As shown in Figure 3, the leak affected ASes belonging to all five Regional Internet Registries, with incidence on the North American registry (ARIN).
Not every tier 1 AS was propagating the leak as they received it from AS 701, showing that not every tier 1 AS is tightly compliant to RFC8212 (Default External BGP Route Propagation Behavior without Policies), which states that “[…] routes are neither imported nor exported unless specifically enabled by configuration.”
Out of 21 ASes marked as Tier 1 in Wikipedia which do not belong to Verizon, only 10 of these ASes never appear in any AS path: AT&T (AS7018), Telia Carrier (AS1299), some ASes of CenturyLink (AS209, AS4323), NTT Comunications (AS2914), GTT Communications (AS3257, AS4436, AS5580) and Orange (AS5511). Some of these ISPs are known to take route leak prevention very seriously (e.g. NTT Communications and AT&T), while others may appear in the list simply because of a lack of data in BGP collectors.
End-user monitoring is a must!
As of today, the Internet is so complex and dynamic that prevention and good MANRS (Mutually Agreed Norms for Routing Security) alone are not enough to guarantee those routing anomalies will not happen. Over the years, we have seen multiple incidents caused by routing issues. A fundamental and complementary action to prevention is the monitoring of the inter-domain routing system.
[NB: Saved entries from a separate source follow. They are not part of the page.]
-- ==== Sys2Proof/Machine/Transport.lean ====
section
/-! DEFINITION. How a request is checked, executed or sent on, and answered (R50 to R60, R64), whatever the transport. -/

namespace Sys2Proof.Machine

/-- The reply to a request (R41): a status other than DONE or ACCEPTED carries no data. -/
def replyPacket (opcode : Nat) (r : Req) (st : Status) (detail : Nat) (data : List Word) : Packet :=
  { opcode := opcode, tag := r.tag, flags := r.flags / 8 * 8 + r.flags / 2 % 2 * 2 + 1, target := r.target,
    status := statusCode st, detail := detail % 65536,
    data := if st = .done ∨ st = .accepted then data else [] }

/-- The reply to a request with a bad CRC: bytes 0 to 5 as received, but for REPLY (R58). -/
def badCheckReply (opcode : Nat) (r : Req) : Packet :=
  { opcode := opcode, tag := r.tag, flags := r.flags / 2 * 2 + 1, target := r.target,
    status := statusCode .badCheck, detail := 0, data := [] }

/-- A delivered reply kept for GET_REPLY (R64): the last 16, a newer one replacing an older of the same tag. A GET_REPLY reply is
not kept itself (R81). -/
def keepReply (kept : List Packet) (pk : Packet) : List Packet :=
  if pk.opcode = 0x0004 then kept else (pk :: kept.filter fun q => q.tag ≠ pk.tag).take 16

def State.keep (s : State) (v : Via) (pk : Packet) : State :=
  let e := s.ep v
  s.setEp v { e with kept := keepReply e.kept pk }

/-- A reply on its way out (Table 2.4): SPI and USB replies wait for their host; a PCIe reply is written to the reply slot of its
command slot, RSP_READY is set and vector 0 signalled (R49); a remote link sends it on its control tunnel; a Needle has it at once. -/
def State.deliver (s : State) (v : Via) (slot : Nat) (pk : Packet) : State :=
  match v with
  | .spi | .usb _ =>
    let e := s.ep v
    s.setEp v { e with replies := e.replies ++ [pk] }
  | .pcie k =>
    let f := s.pcieFn k
    (s.setPcieFn k { f with rsp := smapInsert f.rsp slot pk, ready := f.ready ||| 2 ^ slot, msix := f.msix ++ [0] }).keep v pk
  | .link k p => (s.ctrlSend k p pk).keep v pk
  | _ => s.keep v pk

/-- A command: its opcode, the units it may name, the shortest parameter field it needs, its BAD_PARAM and DENIED conditions, the
power domain of its unit, and what it does from its WRONG_STATE conditions on (R58). -/
structure Cmd where
  opcode : Nat
  kernelUnit : Bool := true
  powerUnit : Bool := false
  unitInTarget : Bool := true
  minLen : Nat := 0
  bad : Req → Nat → State → List Check := fun _ _ _ => []
  denied : Req → Nat → State → List Check := fun _ _ _ => []
  /-- The power domain of the unit that the request names (R80). -/
  domain : Req → Nat := fun _ => 1
  /-- False for the commands that are not refused while their kernel is down. -/
  needsKernel : Bool := true
  /-- The command executes in K0, whatever kernel its target names (R444). -/
  inK0 : Bool := false
  act : Req → Nat → State → Res

/-- Check 6 for master 4: its opcode group must be allowed in REMOTE_GROUPS of the kernel whose port it arrived on (R53). -/
def groupCheck (c : Cmd) (r : Req) (s : State) : List Check :=
  match r.via with
  | .link k _ => [(!bitAt (s.reg (Reg.REMOTE_GROUPS k)) (c.opcode / 256), .denied, 4)]
  | _ => []

/-- Check 7 on the executing kernel and on the domain of the unit (R80, R481). In ROM recovery the part takes commands of group 0x0F
alone (R441). -/
def runsChecks (c : Cmd) (r : Req) (u : Nat) (s : State) : List Check :=
  if s.part.rom then [(decide (c.opcode / 256 ≠ 0x0F), .wrongState, 0xFFFF)]
  else if c.needsKernel then
    [(!s.kernelRuns (if c.inK0 then 0 else execKernel s u), .wrongState, 0xFFFF),
     (decide (u ≠ 15) && decide (1 < c.domain r) && !s.domainOn (if c.inK0 then 0 else u) (c.domain r), .wrongState, c.domain r)]
  else []

/-- R40, and a parameter field too short for the command's fields (log entry 9). -/
def unitChecks (c : Cmd) (r : Req) (s : State) : List Check :=
  let u := reqTarget r
  [(c.unitInTarget && !((s.hasKernel u && c.kernelUnit) || (decide (u = 15) && c.powerUnit)), .badParam, 4),
   (decide (r.plen < c.minLen), .badParam, 6)]

/-- Executing a request on this part: checks 4 to 7 of Table 2.7, then the command's own effect. -/
def runLocal (c : Cmd) (r : Req) (s : State) : Res :=
  let u := reqTarget r
  .checked (unitChecks c r s ++ c.bad r u s ++ groupCheck c r s ++ c.denied r u s ++ runsChecks c r u s) s (c.act r u s)

/-- A rejected request counts in DIAG_REJECT of the kernel that executes it (R59, R490). -/
def countReject (ek m : Nat) (st : Status) (s : State) : State :=
  if st = .done ∨ st = .accepted then s else s.bump (Reg.DIAG_REJECT ek m) 1

/-- A DENIED counts in KEY_DENIED of the kernel that executes the request, and is logged at most once per second (R429). -/
def State.noteDenied (s : State) (ek m opcode : Nat) (st : Status) (detail : Nat) : State :=
  if st = .denied then
    let s := s.bump (Reg.KEY_DENIED ek) 1
    let quiet := match s.part.deniedAt with | some a => decide (s.now < a + 1000000000) | none => false
    if quiet then s else ({ s with part := { s.part with deniedAt := some s.now } } : State).log 0 Ev.keyDenied m [opcode, m, detail]
  else s

/-- The next link tag, from `t` upward modulo 256, that no request outstanding on the port holds (R50). -/
def freeLinkTag (used : List Nat) (fuel t : Nat) : Nat :=
  match fuel with
  | 0 => t % 256
  | fuel + 1 => if used.contains (t % 256) then freeLinkTag used fuel (t + 1) else t % 256

/-- A remote request recorded as outstanding on port (k, p) and sent on its control tunnel under a link tag (R50). -/
def State.sendRemote (s : State) (k p : Nat) (q : RemoteReq) (data : List Word) : State :=
  let x := s.port k p
  let lt := freeLinkTag (x.remote.map (·.linkTag)) 256 x.nextLink
  (s.setPort k p { x with remote := x.remote ++ [{ q with linkTag := lt }], nextLink := (lt + 1) % 256,
                          late := x.late.filter fun l => l.1 ≠ lt }).ctrlSend k p
    { opcode := q.opcode, tag := lt, flags := q.flags, target := q.target, status := 0, detail := 0, data := data }

/-- A request with REMOTE set sent to the far end of its route (R50). -/
def State.forward (s : State) (opcode : Nat) (r : Req) : State :=
  s.sendRemote (reqRouteK r) (reqRouteP r)
    { linkTag := 0, via := r.via, slot := r.slot, opcode := opcode, tag := r.tag, flags := r.flags, target := r.target,
      job := none } r.params

/-- Whether a request is to be sent on: REMOTE set, and not itself arrived from a far part (R50). -/
def isForward (r : Req) : Bool := reqRemote r && decide (master r.via ≠ 4)

/-- The kernel that counts a request refused before it reaches its unit: the local kernel of the transport (log entry 8). -/
def rejectKernel (c : Cmd) (r : Req) (s : State) : Nat :=
  let u := reqTarget r
  if c.inK0 then 0
  else if c.unitInTarget && (s.hasKernel u || decide (u = 15)) then execKernel s u else localKernel r.via

/-- A request answered with a status, counted when it is a refusal. -/
def refuse (opcode ek : Nat) (r : Req) (st : Status) (detail : Nat) (s : State) : State :=
  (countReject ek (master r.via) st s).deliver r.via r.slot (replyPacket opcode r st detail [])

/-- A request with a command the part knows: checked, sent on or executed, and answered (R58). -/
def runCmd (c : Cmd) (r : Req) (s : State) : State :=
  match firstFail (earlyChecks r s) with
  | some (.badCheck, _) =>
    (countReject (localKernel r.via) (master r.via) .badCheck s).deliver r.via r.slot (badCheckReply c.opcode r)
  | some f => refuse c.opcode (localKernel r.via) r f.1 f.2 s
  | none =>
    match firstFail (flagChecks r s) with
    | some f => refuse c.opcode (localKernel r.via) r f.1 f.2 s
    | none =>
      if isForward r then
        match firstFail (routeChecks r s) with
        | some f => refuse c.opcode (localKernel r.via) r f.1 f.2 s
        | none => s.forward c.opcode r
      else
        let res := runLocal c r s
        if res.later then res.state
        else
          let ek := rejectKernel c r s
          let t := (countReject ek (master r.via) res.status res.state).noteDenied ek (master r.via) c.opcode res.status res.detail
          t.deliver r.via r.slot (replyPacket c.opcode r res.status res.detail res.data)

/-- Whether a transport exists and is up, so that a request can arrive on it (R43, R515). Needle firmware reaches its own kernel
directly; a Hook sends no command packets. -/
def State.viaUp (s : State) (v : Via) : Bool :=
  match v with
  | .needle n => s.kernelRuns n
  | .hook _ => false
  | _ => (s.ep v).up

/-- A command packet that reached the part on its transport; nothing happens on a transport that is down (R80, R515). -/
def onCommand (c : Cmd) (r : Req) (s : State) : Result := if s.viaUp r.via then .next (runCmd c r s) else .next s

/-- A job started for a request (R61): ACCEPTED carries its number. -/
def State.startJob (s : State) (opcode : Nat) (r : Req) (k steps : Nat) (args : List Word) : State :=
  s.addJob { num := s.newJobNum, opcode := opcode, tag := r.tag, via := some r.via, kernel := k, target := r.target,
             steps := steps, args := args }

/-- R61: at most 16 jobs run at once. -/
def jobLimit (s : State) : Check := (decide (16 ≤ s.running.length), .noResource, 0xFFFF)

/-- The reply to a request whose job started. -/
def Res.accepted (num : Nat) (s : State) (data : List Word) : Res := { status := .accepted, detail := num, data := data, state := s }

/-- R57: an object that job n holds. -/
def heldBy (j : Option Job) : Check := (j.isSome, .busy, (j.map (·.num)).getD 0)

end Sys2Proof.Machine
end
A BGP monitoring infrastructure able to receive and analyze in real-time BGP data from multiple collectors could generate alarms as soon as routing anomalies are perceived, allowing the involved networks to take counter-measures quickly, saving time and money.
BGP leaks like these bring the spotlight back to monitoring strategies and how the right monitoring strategy can mitigate and even prevent such incidents. Visibility at different layers of the application is necessary. It is the only way you can take control during a major incident; this monitoring strategy is what answers crucial questions such as:
- What was the impact on the end-user experience?
- How did the issue impact business?
- What was the root cause of the issue?
Catchpoint does exactly this. With Catchpoint, you monitor from where it matters while effectively eliminating blind spots in your monitoring strategy and regain visibility to quickly detect, identify, and take actions.
The internet is very fragile; we see it with DNS and BGP leaks every day. We hope to see a good Root Cause Analysis by all the parties involved (Verizon, DQE and others). It’s also time to rethink how some of these must change to add layers of control, security, etc. so we can have a more stable and reliable Internet.
Alessandro Improta and Luca Sani contributed to the data collection and analysis contained in this article.